**Brief**
When a line of the records contains "Resource", copy it.

>>>

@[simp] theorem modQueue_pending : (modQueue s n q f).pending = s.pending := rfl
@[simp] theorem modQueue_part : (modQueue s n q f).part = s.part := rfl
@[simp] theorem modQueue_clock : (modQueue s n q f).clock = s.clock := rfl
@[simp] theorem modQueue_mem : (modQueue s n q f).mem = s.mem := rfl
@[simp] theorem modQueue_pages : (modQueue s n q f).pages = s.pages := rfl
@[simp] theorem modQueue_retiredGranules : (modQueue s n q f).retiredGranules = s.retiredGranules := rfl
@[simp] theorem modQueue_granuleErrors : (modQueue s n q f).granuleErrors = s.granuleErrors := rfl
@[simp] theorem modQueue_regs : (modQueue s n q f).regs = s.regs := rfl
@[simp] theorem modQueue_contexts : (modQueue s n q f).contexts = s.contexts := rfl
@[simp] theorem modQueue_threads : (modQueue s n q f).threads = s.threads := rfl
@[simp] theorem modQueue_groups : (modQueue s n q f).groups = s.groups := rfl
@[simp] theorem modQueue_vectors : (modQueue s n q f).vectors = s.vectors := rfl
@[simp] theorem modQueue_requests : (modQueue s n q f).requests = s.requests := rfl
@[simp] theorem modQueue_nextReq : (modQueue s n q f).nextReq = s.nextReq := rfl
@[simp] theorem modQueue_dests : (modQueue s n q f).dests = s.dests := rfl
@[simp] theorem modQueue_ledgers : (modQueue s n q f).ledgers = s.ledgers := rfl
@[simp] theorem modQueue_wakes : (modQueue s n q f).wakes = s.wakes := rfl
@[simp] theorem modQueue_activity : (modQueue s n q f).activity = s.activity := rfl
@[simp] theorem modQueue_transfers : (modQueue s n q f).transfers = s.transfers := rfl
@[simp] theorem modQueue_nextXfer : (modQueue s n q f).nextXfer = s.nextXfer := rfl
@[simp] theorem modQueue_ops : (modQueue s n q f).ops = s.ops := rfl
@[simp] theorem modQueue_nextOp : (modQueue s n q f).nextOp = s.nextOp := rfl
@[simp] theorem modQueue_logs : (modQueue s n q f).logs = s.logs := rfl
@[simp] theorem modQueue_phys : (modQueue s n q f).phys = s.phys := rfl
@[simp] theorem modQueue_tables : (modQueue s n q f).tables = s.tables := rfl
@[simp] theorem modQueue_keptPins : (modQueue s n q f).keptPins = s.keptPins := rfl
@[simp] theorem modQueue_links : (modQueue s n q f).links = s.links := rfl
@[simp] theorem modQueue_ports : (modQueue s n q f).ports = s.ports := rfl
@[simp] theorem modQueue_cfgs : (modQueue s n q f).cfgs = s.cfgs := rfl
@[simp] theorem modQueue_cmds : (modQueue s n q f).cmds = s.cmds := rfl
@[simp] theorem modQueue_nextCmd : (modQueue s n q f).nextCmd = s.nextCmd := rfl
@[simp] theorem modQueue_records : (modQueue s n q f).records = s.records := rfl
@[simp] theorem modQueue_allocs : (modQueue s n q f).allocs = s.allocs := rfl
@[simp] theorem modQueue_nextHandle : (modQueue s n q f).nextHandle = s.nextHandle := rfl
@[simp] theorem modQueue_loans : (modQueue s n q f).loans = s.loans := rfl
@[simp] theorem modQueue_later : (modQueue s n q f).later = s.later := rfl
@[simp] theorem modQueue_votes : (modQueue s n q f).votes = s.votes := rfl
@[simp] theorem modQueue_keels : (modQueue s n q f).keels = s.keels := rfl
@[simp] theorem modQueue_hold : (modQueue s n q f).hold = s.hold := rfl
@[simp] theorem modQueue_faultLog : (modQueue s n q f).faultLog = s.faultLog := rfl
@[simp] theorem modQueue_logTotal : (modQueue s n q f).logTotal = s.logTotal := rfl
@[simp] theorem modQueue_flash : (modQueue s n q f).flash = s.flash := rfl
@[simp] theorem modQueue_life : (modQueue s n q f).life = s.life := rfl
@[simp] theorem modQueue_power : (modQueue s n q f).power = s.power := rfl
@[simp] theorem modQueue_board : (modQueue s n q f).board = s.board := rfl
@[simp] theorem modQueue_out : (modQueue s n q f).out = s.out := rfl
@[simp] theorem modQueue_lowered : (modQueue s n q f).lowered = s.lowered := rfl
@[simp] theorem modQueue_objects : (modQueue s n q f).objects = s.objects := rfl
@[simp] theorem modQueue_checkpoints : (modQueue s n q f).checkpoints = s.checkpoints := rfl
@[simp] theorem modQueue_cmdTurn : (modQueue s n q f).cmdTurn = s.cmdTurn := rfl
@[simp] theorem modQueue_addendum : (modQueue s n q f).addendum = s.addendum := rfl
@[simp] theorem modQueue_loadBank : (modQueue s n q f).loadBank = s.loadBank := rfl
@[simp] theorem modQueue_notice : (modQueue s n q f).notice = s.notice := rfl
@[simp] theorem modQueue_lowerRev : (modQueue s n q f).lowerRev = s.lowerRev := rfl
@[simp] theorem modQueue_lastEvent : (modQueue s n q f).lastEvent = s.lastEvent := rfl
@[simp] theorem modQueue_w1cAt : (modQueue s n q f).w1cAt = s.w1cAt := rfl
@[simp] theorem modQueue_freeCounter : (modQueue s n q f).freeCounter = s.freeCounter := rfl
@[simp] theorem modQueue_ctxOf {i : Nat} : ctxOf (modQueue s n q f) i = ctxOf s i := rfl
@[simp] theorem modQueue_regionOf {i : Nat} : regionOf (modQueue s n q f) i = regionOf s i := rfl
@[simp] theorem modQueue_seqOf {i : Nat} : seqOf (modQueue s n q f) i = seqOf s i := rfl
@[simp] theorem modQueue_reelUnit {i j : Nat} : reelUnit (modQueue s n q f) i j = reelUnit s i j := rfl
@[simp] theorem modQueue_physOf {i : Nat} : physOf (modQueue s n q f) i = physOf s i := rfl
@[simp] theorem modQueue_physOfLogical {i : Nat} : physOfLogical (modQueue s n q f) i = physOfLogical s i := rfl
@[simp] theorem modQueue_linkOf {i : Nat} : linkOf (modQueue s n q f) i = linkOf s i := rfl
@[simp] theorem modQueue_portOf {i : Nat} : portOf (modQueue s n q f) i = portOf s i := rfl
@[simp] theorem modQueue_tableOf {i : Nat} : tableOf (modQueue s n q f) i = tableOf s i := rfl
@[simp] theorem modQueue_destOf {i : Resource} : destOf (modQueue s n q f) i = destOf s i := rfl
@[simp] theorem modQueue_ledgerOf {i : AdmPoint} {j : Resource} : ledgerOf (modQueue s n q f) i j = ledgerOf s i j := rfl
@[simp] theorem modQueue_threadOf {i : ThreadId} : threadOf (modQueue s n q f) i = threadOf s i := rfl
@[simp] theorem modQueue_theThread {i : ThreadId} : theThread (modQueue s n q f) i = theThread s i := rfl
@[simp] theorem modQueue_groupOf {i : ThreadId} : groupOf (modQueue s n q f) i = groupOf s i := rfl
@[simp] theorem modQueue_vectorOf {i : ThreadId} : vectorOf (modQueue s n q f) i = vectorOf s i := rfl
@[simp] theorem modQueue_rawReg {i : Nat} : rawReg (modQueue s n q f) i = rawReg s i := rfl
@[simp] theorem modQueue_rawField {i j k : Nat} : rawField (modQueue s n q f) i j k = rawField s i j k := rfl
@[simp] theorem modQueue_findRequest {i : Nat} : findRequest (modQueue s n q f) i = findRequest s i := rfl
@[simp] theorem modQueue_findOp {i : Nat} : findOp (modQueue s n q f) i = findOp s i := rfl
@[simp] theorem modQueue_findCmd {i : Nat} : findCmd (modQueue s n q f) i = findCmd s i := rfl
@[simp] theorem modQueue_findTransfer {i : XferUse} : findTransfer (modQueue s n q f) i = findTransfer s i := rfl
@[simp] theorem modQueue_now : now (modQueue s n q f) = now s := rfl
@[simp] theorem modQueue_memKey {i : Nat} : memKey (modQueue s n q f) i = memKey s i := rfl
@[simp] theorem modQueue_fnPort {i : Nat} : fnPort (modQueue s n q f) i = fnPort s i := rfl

<<<

**Task output**
@[simp] theorem modQueue_destOf {i : Resource} : destOf (modQueue s n q f) i = destOf s i := rfl
@[simp] theorem modQueue_ledgerOf {i : AdmPoint} {j : Resource} : ledgerOf (modQueue s n q f) i j = ledgerOf s i j := rfl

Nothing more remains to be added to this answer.